The first model to predict when and how bright a supernova will become from its earliest ZTF alert observations β€” with uncertainty estimates.

Given a single ZTF alert packet from a rising supernova, this model predicts:

  • days_to_peak β€” how many days until the supernova reaches maximum brightness
  • peakmag β€” the peak apparent magnitude it will achieve
  • 80% prediction intervals β€” uncertainty bounds via quantile regression

This enables astronomers to answer: "Should I point the telescope at this target tonight, or can it wait?"

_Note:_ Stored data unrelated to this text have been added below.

-- ==== Sys2Proof/Machine/Transform.lean ====
section
/-! DEFINITION. Exact transform steps (R132 to R141). -/
namespace Sys2Proof.Machine

/-- The prime of R134. -/
def trPrime : Nat := 2 ^ 64 - 2 ^ 32 + 1

/-- A kept residue recovered as a signed integer and reduced to an accumulator value (R134). -/
def recover (r : Nat) : Int :=
  wrap36 (if r ≤ (trPrime - 1) / 2 then (r : Int) else (r : Int) - (trPrime : Int))

/-- A transform descriptor's formats, zero points, scale record, side lists, ranges and stride, laid out as the header of a pass
group, whose scale and write-out rules R134 takes over. -/
def trGroup (e : Entry) : Entry :=
  [w64 (at_ 10 (trXfmt e) + at_ 14 (trWfmt e) + at_ 18 (trOfmt e)),
   w64 (e.f 4 47 0), 0, w64 (e.f 2 33 17 + at_ 17 (e.f 2 50 34) + at_ 34 (e.f 3 16 0)),
   w64 (e.f 3 25 17 + at_ 9 (e.f 3 34 26)), 0, 0, 0]

/-- Elements read in one of the orders of R137: their values, side-list entries consumed, and the escape marks. -/
structure ElemRun where
  vals : List Int
  cnt  : Nat
  escs : List Bool
  deriving DecidableEq, Repr

/-- One element appended to a run. -/
def ElemRun.push (r : ElemRun) (c : Cell × Nat) : ElemRun := ⟨r.vals ++ [c.1.val.int!], c.2, r.escs ++ [c.1.esc]⟩

/-- One element that the feeder gives at a position and channel (R129, R130). -/
def feedElem (rd : Nat → Byte) (d : Entry) (o : Operand) (y x : Int) (c cnt : Nat) : Cell × Nat :=
  let inside := decide (0 ≤ x) && decide (x < feedW d) && decide (0 ≤ y) && decide (y < feedH d)
  if inside || feedHalo d == 2 then
    let (a, k) := elemAt (feedLayout d) (feedBase d) (feedA d) (feedRow d) (fmtWidth o.fmt)
      (clampTo (feedH d) y) (clampTo (feedW d) x) (feedCh0 d + c)
    decodeElem rd o (elemRead rd a (fmtWidth o.fmt) k) cnt
  else (haloCell d (fmtFloat o.fmt), cnt)

/-- The filter planes in order n, c, row, column (R136, R137). -/
def filterRun (rd : Nat → Byte) (e : Entry) (o : Operand) : ElemRun :=
  let w := fmtWidth o.fmt
  let n := trKh e * trKw e
  let pitch := ceilDiv (packedBytes n w) 64 * 64
  (List.range (trNout e * trCin e)).foldl (fun r p =>
    (List.range n).foldl (fun r i => r.push (decodeElem rd o (elemRead rd (trWgt e + p * pitch) w i) r.cnt)) r) ⟨[], 0, []⟩

/-- The elements of one tile: channel, tile row, tile column (R137). -/
def tileRun (rd : Nat → Byte) (e d : Entry) (o : Operand) (y0 x0 : Int) (cnt : Nat) : ElemRun :=
  let l := trL e
  (List.range (trCin e * l * l)).foldl (fun r i =>
    r.push (feedElem rd d o (y0 + ((i / l % l : Nat) : Int)) (x0 + ((i % l : Nat) : Int)) (i / (l * l)) r.cnt)) ⟨[], cnt, []⟩

/-- Some aligned group of 16 elements of an order holds more than one escape (R137; log 19). -/
def escapesDense (escs : List Bool) : Bool :=
  (List.range (ceilDiv escs.length 16)).any fun i => decide (1 < (((escs.drop (16 * i)).take 16).filter id).length)

/-- Tiles along an axis: ceil(out ÷ V) (R133). -/
def tilesOf (out l k : Nat) : Nat := ceilDiv out (l - k + 1)

/-- The accumulator value of one output: the correlation of a tile's planes with a filter, through its residue (R132 to R134). -/
def trValue (e : Entry) (x w : List Int) (n ly lx : Nat) : Int :=
  let l := trL e
  let k := trKh e * trKw e
  let v := (List.range (trCin e * k)).foldl (fun a i =>
    let c := i / k
    let j := i % k
    a + x.getD (c * l * l + (ly + j / trKw e) * l + lx + j % trKw e) 0 * w.getD (n * trCin e * k + i) 0) (0 : Int)
  recover (v % (trPrime : Int)).toNat

/-- What runs through the tiles of a step: writes, saturated values, side-list entries of the input. -/
structure TrSt where
  writes : List (Nat × List Byte)
  sats   : Nat
  cnt    : Nat
  deriving DecidableEq, Repr

/-- One tile; when its escapes stand too densely, the saturated values so far and the side-list entries read (log 49). -/
def runTile (rd : Nat → Byte) (e d : Entry) (sc : ScaleRec) (oX : Operand) (w : List Int) (ty tx : Nat) (st : TrSt) :
    Except (Nat × Nat) TrSt :=
  let l := trL e
  let vy := l - trKh e + 1
  let vx := l - trKw e + 1
  let x := tileRun rd e d oX (feedY0 d + ((ty * vy : Nat) : Int)) (feedX0 d + ((tx * vx : Nat) : Int)) st.cnt
  if escapesDense x.escs then .error (st.sats, x.cnt)
  else
    let ny := min vy (trH e - ty * vy)
    let nx := min vx (trW e - tx * vx)
    let outs := (List.range (ny * nx)).map fun i =>
      let y := ty * vy + i / nx
      let xx := tx * vx + i % nx
      let row : List Acc := (List.range (trNout e)).map fun n => (.int (trValue e x.vals w n (i / nx) (i % nx)), 0)
      ((y * trW e + xx) * trStride e, rowBytes (trGroup e) sc ⟨0, 0, 0, 0⟩ 0 0 row none)
    .ok ⟨st.writes ++ outs.map (fun o => (o.1, o.2.1)), st.sats + (outs.map fun o => o.2.2).foldl (· + ·) 0, x.cnt⟩

/-- A transform step on a store (R132 to R138): its outputs, or the fault that its values bring. -/
def runTransform (rd : Nat → Byte) (unit : Nat → Entry) (e : Entry) : GroupRes :=
  match readScale rd (trGroup e) with
  | none => .fault .scaleInvalid 0 0 0 0
  | some sc =>
    let d := unit (trFeed e)
    let oX : Operand := ⟨trXfmt e, trZpX e, sc.lvS, trEscX e⟩
    let oW : Operand := ⟨trWfmt e, trZpW e, sc.lvT, trEscW e⟩
    let w := filterRun rd e oW
    if escapesDense w.escs then .fault .escapeDensity 0 0 w.cnt 0
    else
      let ny := tilesOf (trH e) (trL e) (trKh e)
      let nx := tilesOf (trW e) (trL e) (trKw e)
      match (List.range (ny * nx)).foldlM (fun st i => runTile rd e d sc oX w.vals (i / nx) (i % nx) st) ⟨[], 0, 0⟩ with
      | .error (sats, cnt) => .fault .escapeDensity 0 sats (w.cnt + cnt) 0
      | .ok st => .done st.writes st.sats (w.cnt + st.cnt) 0 []

/-- D_tr of R140. -/
def transformRounds (e : Entry) : Nat :=
  let l := trL e
  let tau := l * l * Nat.log2 l / 64
  let ft := trCin e * tau
  let xt := trCin e * (trNout e + 1) * l * l / 256
  let it := (trNout e + 1) * tau
  let tiles := tilesOf (trH e) l (trKh e) * tilesOf (trW e) l (trKw e)
  ceilDiv (trCin e * (trNout e + 1)) 2 * tau + ft + xt + it + (tiles - 1) * max ft (max xt it) + 64

/-- The outcome of a transform part on its hearth, from the values it reads. -/
def transformResult (q : Part4) (s : State) : GroupRes :=
  runTransform (s.hearth q.phys).byte (s.descUnit q.job.q.pricking)
    (s.descUnit q.job.q.pricking (stepDesc (s.stepAt q.job.q.pricking q.step)))

/-- A transform part stops on what its own values break (R114, R137, R141). -/
def transformFault (q : Part4) (d : Entry) (cls : FaultClass) (sats esc : Nat) (s : State) : State :=
  abandonPart q (trLanding d) cls 0 (stopRounds d cls 0 (if cls = .scaleInvalid then 16 else transformRounds d))
    (countValues q.phys sats esc 0 s)

/-- A transform part ends: it commits, or its values abandon it (R141). `upset` as in a pass group. -/
def transformCommit (q : Part4) (upset : Option (FaultClass × Nat)) (s : State) : State :=
  let d := s.descUnit q.job.q.pricking (stepDesc (s.stepAt q.job.q.pricking q.step))
  match transformResult q s with
  | .fault c _ sats esc _ => transformFault q d c sats esc s
  | .done ws sats esc nonfin chk =>
    let s := commitPages q.phys (trLanding d) (upsetWrites ws upset) s
    let s := commitPart q (transformRounds d) sats esc nonfin (withUpset chk upset) s
    partEnd q.hoop q.step q.pos s

/-- A physical cause stops a transform part: how much of it had run is a free value (R99, R141; log 17). -/
def stopTransform (q : Part4) (cls : FaultClass) (s : State) : State :=
  let d := s.descUnit q.job.q.pricking (stepDesc (s.stepAt q.job.q.pricking q.step))
  match transformResult q s with
  | .fault c _ sats esc _ => transformFault q d c sats esc s
  | .done _ sats esc _ _ =>
    let (r, s) := freeRounds (transformRounds d) s
    let (a, s) := freeRounds sats s
    let (b, s) := freeRounds esc s
    abandonPart q (trLanding d) cls 0 r (countValues q.phys a b 0 s)

/-- TRANSFORM_COMMIT (R141). -/
def execTransformCommit (hoop : BitVec 4) (step : BitVec 20) (pos : BitVec 3) (fixed : Corrected) (s : State) :
    Host.Outcome State Fault Refusal :=
  .next (match s.part4 [kTransform] hoop.toNat step.toNat pos.toNat with
    | some q => transformCommit q none (countFixed q.phys ⟨fixed.store, []⟩ s)
    | none => s)

end Sys2Proof.Machine
end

πŸ”­ Try it live: Interactive Demo

Why this matters

The bottleneck in transient astronomy isn't detection β€” ZTF finds thousands of candidates per night. The bottleneck is follow-up telescope time. Spectroscopic observations are expensive and limited. Every night, astronomers must decide which of dozens of candidates to prioritize.

Currently, that decision is reactive: "Is this a supernova? Yes β†’ follow up." (BTSbot solves this with 98.5% accuracy.)

Our model makes it proactive: "This SN will peak at mag 17.8 in 5Β±3 days β†’ schedule it now" vs "This one won't peak for 3 months β†’ deprioritize."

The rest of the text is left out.